(Stored items)
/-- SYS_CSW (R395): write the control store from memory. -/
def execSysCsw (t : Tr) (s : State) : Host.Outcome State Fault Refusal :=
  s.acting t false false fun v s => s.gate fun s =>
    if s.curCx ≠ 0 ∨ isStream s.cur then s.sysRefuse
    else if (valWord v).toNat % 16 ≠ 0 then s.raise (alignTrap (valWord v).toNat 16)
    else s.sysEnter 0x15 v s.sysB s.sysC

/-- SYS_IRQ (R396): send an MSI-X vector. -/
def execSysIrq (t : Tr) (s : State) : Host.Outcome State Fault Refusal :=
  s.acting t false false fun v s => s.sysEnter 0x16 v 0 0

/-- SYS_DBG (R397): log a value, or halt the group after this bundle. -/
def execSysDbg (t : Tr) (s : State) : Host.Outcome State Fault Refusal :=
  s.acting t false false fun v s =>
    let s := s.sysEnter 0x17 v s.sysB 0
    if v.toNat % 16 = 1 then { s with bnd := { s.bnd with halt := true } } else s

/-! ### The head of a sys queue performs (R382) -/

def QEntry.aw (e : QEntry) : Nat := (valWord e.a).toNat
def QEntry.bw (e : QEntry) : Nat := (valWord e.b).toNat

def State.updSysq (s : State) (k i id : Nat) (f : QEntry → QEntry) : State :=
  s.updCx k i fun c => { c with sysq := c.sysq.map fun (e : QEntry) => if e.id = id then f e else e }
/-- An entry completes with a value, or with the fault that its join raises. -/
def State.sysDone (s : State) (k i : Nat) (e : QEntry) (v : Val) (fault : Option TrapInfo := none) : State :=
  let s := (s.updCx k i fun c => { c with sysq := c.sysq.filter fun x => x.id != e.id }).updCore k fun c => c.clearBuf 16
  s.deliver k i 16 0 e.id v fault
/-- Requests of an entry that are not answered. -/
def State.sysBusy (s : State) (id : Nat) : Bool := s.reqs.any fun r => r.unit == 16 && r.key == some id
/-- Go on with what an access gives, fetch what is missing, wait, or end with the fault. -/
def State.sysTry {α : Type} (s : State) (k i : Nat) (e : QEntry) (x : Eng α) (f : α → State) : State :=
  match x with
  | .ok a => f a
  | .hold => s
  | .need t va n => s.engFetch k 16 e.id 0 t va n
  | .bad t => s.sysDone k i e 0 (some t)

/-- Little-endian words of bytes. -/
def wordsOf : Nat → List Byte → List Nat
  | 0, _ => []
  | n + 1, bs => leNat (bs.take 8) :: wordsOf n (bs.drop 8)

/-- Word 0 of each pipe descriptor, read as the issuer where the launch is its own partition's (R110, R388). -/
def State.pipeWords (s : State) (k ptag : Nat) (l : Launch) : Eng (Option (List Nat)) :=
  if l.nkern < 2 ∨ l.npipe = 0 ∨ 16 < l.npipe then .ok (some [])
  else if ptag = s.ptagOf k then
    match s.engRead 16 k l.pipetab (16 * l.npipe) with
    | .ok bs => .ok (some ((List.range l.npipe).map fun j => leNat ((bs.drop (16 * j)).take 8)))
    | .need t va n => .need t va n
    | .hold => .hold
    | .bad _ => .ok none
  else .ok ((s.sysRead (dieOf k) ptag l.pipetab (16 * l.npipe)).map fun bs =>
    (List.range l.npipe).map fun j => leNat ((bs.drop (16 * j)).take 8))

▶ _Problem statement_: Look above and return each line of the records exactly, from the very first through the line with "this bundle. -/", both included.

▶ _Reply to the task_:
/-- SYS_CSW (R395): write the control store from memory. -/
def execSysCsw (t : Tr) (s : State) : Host.Outcome State Fault Refusal :=
  s.acting t false false fun v s => s.gate fun s =>
    if s.curCx ≠ 0 ∨ isStream s.cur then s.sysRefuse
    else if (valWord v).toNat % 16 ≠ 0 then s.raise (alignTrap (valWord v).toNat 16)
    else s.sysEnter 0x15 v s.sysB s.sysC

/-- SYS_IRQ (R396): send an MSI-X vector. -/
def execSysIrq (t : Tr) (s : State) : Host.Outcome State Fault Refusal :=
  s.acting t false false fun v s => s.sysEnter 0x16 v 0 0

/-- SYS_DBG (R397): log a value, or halt the group after this bundle. -/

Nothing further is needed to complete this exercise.